高次脳機能障害とは、認知、行為、記憶、思考、判断、言語、注意の持続などが障害された状態であるとされています。

交通事故による脳外傷によって、認知障害や人格変化等が起こり、その後社会適応が難しくなる方がおられますが、そのような場合は、この病気を疑わなければなりません。

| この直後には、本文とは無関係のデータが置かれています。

-- ==== Sys2Proof/Laws/Ops.lean ====
section
/-! SUPPORT. For each shared operation, what it can do: cite these instead of unfolding the operation. -/

namespace Sys2Proof.Machine

/-! ### Operands -/

theorem regByte_toNat (r : Fin 8) : (regByte r).toNat = r.val := by
  simp only [regByte, BitVec.toNat_ofNat]; omega

/-- A valid operand byte is the byte of some register. -/
theorem exists_regByte {a : Byte} (h : a.toNat < 8) : ∃ r : Fin 8, a = regByte r :=
  ⟨⟨a.toNat, h⟩, by simp [regByte]⟩

@[simp] theorem readReg_regByte (r : Fin 8) (s : State) : readReg (regByte r) s = .ok (s.reg r) := by
  simp [readReg, regByte_toNat]

theorem readReg_bad {a : Byte} (h : 8 ≤ a.toNat) (s : State) : readReg a s = .error ⟨.outOfRange, a.toNat⟩ := by
  simp [readReg, Nat.not_lt.2 h]

@[simp] theorem writeReg_regByte (r : Fin 8) (v : Byte) (s : State) :
    writeReg (regByte r) v s = .ok (s.setReg r v) := by
  simp [writeReg, regByte_toNat]

theorem writeReg_bad {a : Byte} (h : 8 ≤ a.toNat) (v : Byte) (s : State) :
    writeReg a v s = .error ⟨.outOfRange, a.toNat⟩ := by
  simp [writeReg, Nat.not_lt.2 h]

/-- Everything a register read can do (10_state.md R24). -/
theorem readReg_cases (a : Byte) (s : State) :
    (∃ r, a = regByte r ∧ readReg a s = .ok (s.reg r)) ∨
    (8 ≤ a.toNat ∧ readReg a s = .error ⟨.outOfRange, a.toNat⟩) := by
  by_cases h : a.toNat < 8
  · obtain ⟨r, rfl⟩ := exists_regByte h
    exact .inl ⟨r, rfl, readReg_regByte r s⟩
  · exact .inr ⟨Nat.not_lt.1 h, readReg_bad (Nat.not_lt.1 h) s⟩

/-- Everything a register write can do (R24). -/
theorem writeReg_cases (a v : Byte) (s : State) :
    (∃ r, a = regByte r ∧ writeReg a v s = .ok (s.setReg r v)) ∨
    (8 ≤ a.toNat ∧ writeReg a v s = .error ⟨.outOfRange, a.toNat⟩) := by
  by_cases h : a.toNat < 8
  · obtain ⟨r, rfl⟩ := exists_regByte h
    exact .inl ⟨r, rfl, writeReg_regByte r v s⟩
  · exact .inr ⟨Nat.not_lt.1 h, writeReg_bad (Nat.not_lt.1 h) v s⟩

/-! ### Stack pointer and stores -/

/-- Everything the push check can do (44_stack.md R150). -/
theorem pushAddress_cases (s : State) :
    (s.sp.toNat ≠ 0 ∧ pushAddress s = .ok (s.sp.toNat - 1)) ∨
    (s.sp.toNat = 0 ∧ pushAddress s = .error ⟨.stackUnderflow, 0⟩) := by
  unfold pushAddress
  split <;> simp [*]

/-- Everything the pop check can do (R150). -/
theorem popAddress_cases (s : State) :
    (s.sp.toNat ≠ 255 ∧ popAddress s = .ok s.sp.toNat) ∨
    (s.sp.toNat = 255 ∧ popAddress s = .error ⟨.stackOverflow, 255⟩) := by
  unfold popAddress
  split <;> simp [*]

/-- Everything the increment of the stack pointer can do (R150, R152). -/
theorem incrementSp_cases (s : State) :
    (s.sp.toNat ≠ 255 ∧ incrementSp s = .ok (s.setReg spIndex (BitVec.ofNat 8 (s.sp.toNat + 1)))) ∨
    (s.sp.toNat = 255 ∧ incrementSp s = .error ⟨.stackOverflow, 255⟩) := by
  unfold incrementSp
  split <;> simp [*]

/-- A store in range. -/
theorem storeByte_of_le {addr : Nat} (h : addr ≤ 255) (v : Nat) (s : State) :
    storeByte addr v s = .ok (s.setMem (Memory.write s.mem addr (BitVec.ofNat 8 v))) := by
  simp [storeByte, memWrite, h, bind, Except.bind]

/-- A load in range. -/
theorem loadByte_of_le {addr : Nat} (h : addr ≤ 255) (s : State) : loadByte addr s = .ok (Memory.read s.mem addr) := by
  simp [loadByte, memRead, h]

/-! ### Commit and completion -/

/-- Everything the commit can do (40_fetch_decode_execute.md R106, R107). -/
theorem commit_cases (npc : Nat) (next : NextPc) (s : State) :
    (next = .halt ∧ npc ≤ 255 ∧ commit npc next s = s.halt.setPc (BitVec.ofNat 8 npc)) ∨
    (next = .halt ∧ 255 < npc ∧ commit npc next s = s.halt) ∨
    (∃ t, next = .target t ∧ commit npc next s = s.setPc t) ∨
    (next = .advance ∧ npc ≤ 255 ∧ commit npc next s = s.setPc (BitVec.ofNat 8 npc)) ∨
    (next = .advance ∧ 255 < npc ∧ commit npc next s = takeFatal ⟨.outOfRange, npc⟩ s) := by
  cases next with
  | halt =>
    by_cases h : npc ≤ 255
    · simp [commit, h]
    · simp [commit, h]; omega
  | target t => exact .inr (.inr (.inl ⟨t, rfl, rfl⟩))
  | advance =>
    by_cases h : npc ≤ 255
    · simp [commit, h]
    · simp [commit, h]; omega

@[simp] theorem complete_ok (n : Nat) (s s' : State) (next : NextPc) :
    complete n s (.ok (s', next)) = .next (commit (defaultAdvance n s) next s') := rfl

@[simp] theorem complete_error (n : Nat) (s : State) (e : FatalError) :
    complete n s (.error e) = .next (takeFatal e s) := rfl

/-- An instruction without a target that has a next address. -/
theorem complete_advance_fits {n : Nat} {s s' : State} (h : s.pc.toNat + 1 + n ≤ 255) :
    complete n s (.ok (s', .advance)) = .next (s'.setPc (BitVec.ofNat 8 (s.pc.toNat + 1 + n))) := by
  simp [complete, commit, defaultAdvance, h]

/-- The PC overrun (R107). -/
theorem complete_advance_overruns {n : Nat} {s s' : State} (h : 255 < s.pc.toNat + 1 + n) :
    complete n s (.ok (s', .advance)) = .next (takeFatal ⟨.outOfRange, s.pc.toNat + 1 + n⟩ s') := by
  simp only [complete, commit, defaultAdvance, Nat.not_le.2 h, if_false]

/-- An instruction with a target never overruns (45_control_transfer.md R160). -/
theorem complete_target (n : Nat) (s s' : State) (t : Byte) :
    complete n s (.ok (s', .target t)) = .next (s'.setPc t) := rfl

/-- An instruction always ends in a next state (R100: there is no fourth outcome). -/
theorem complete_next (n : Nat) (s : State) (result : Except FatalError (State × NextPc)) :
    ∃ t, complete n s result = .next t := by
  rcases result with e | ⟨s', next⟩ <;> exact ⟨_, rfl⟩

/-- Everything the end of an instruction can do: the fatal error of the operation, or the commit of its effects. -/
theorem complete_cases {n : Nat} {s t : State} {result : Except FatalError (State × NextPc)}
    (h : complete n s result = .next t) :
    (∃ e, result = .error e ∧ t = takeFatal e s) ∨
    (∃ s' next, result = .ok (s', next) ∧ t = commit (defaultAdvance n s) next s') := by
  rcases result with e | ⟨s', next⟩ <;> cases h
  · exact .inl ⟨e, rfl, rfl⟩
  · exact .inr ⟨s', next, rfl, rfl⟩

/-- The commit touches only the pc, the run state and the error status. -/
theorem commit_frame (npc : Nat) (next : NextPc) (s : State) :
    (commit npc next s).regs = s.regs ∧ (commit npc next s).fl = s.fl ∧ (commit npc next s).mem = s.mem ∧
    (commit npc next s).output = s.output := by
  rcases commit_cases npc next s with ⟨_, _, h⟩ | ⟨_, _, h⟩ | ⟨_, _, h⟩ | ⟨_, _, h⟩ | ⟨_, _, h⟩ <;> simp [h]

end Sys2Proof.Machine
end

というのは、この症状の特徴は、周囲から見過されやすいことにあるからです。

脳の損傷であるため、外見的に普通であれば、家族も、一時的なものであって時間とともに改善すると考えたり、医師も急性期の合併外傷のため見落としたりすることがあるのです。

○高次脳機能障害等級表

等級

障害の程度

補足

1級

高次脳機能障害のため、生命維持に必要な身のまわり処理の動作について、常に他人の介護を要するもの

身体機能は残存しているが、高度の痴呆があるため、生活維持に必要な身の回り動作に全面的に介護を要するもの

2級

高次脳機能障害のため、生命維持に必要な身のまわり処理の動作について、随時介護を要するもの

著しい判断力の低下や、情動の不安定などがあって、1人で外出することができず、日常の生活範囲は自宅内に限定されている。身体動作的には排泄、食事などの活動を行うことができても、生命維持に必要な身辺動作に、家族からの声かけや看視を欠かすことができないもの

3級

生命維持に必要な身のまわり処理の動作は可能であるが、高次脳機能障害のため、労務に服することができないもの

自宅周辺を1人で外出できるなど、日常の生活範囲は自宅に限定されていない。また声かけや、介助なしでも日常の動作を行える。しかし、記憶や注意力、新しいことを学習する能力、障害の自己認識、円滑な対人関係維持能力などに著しい障害があって、一般就労が全くできないか、困難なもの

5級

高次脳機能障害のため、きわめて軽易な労務のほか服することができないもの

単純くり返し作業などに限定すれば、一般就労も可能。ただし、新しい作業を学習できなかったり、環境が変わると作業を継続できなくなるなどの問題がある。このため、一般人に比較して、作業能力が著しく制限されており、就労の維持には、職場の理解と援助が欠かすことができないもの

7級

高次脳機能障害のため、軽易な労務にしか服することができないもの

一般就労を維持できるが、作業の手順が悪い、約束を忘れる、ミスが多いなどのことから一般人と同等の作業を行うことができないもの

9級

通常の労務に服することはできるが、高次脳機能障害のため、社会通念上、その就労可能な職種の範囲が相当な程度に制限されるもの

一般就労を維持できるが、問題解決能力などに障害が残り、作業効率や作業持続力などに問題があるもの

高次脳機能障害等級認定の要件

・「高次脳機能障害のため、生命維持に必要な身のまわり処理の動作について、常に他人の介護を要するもの」は、1級が認定されます。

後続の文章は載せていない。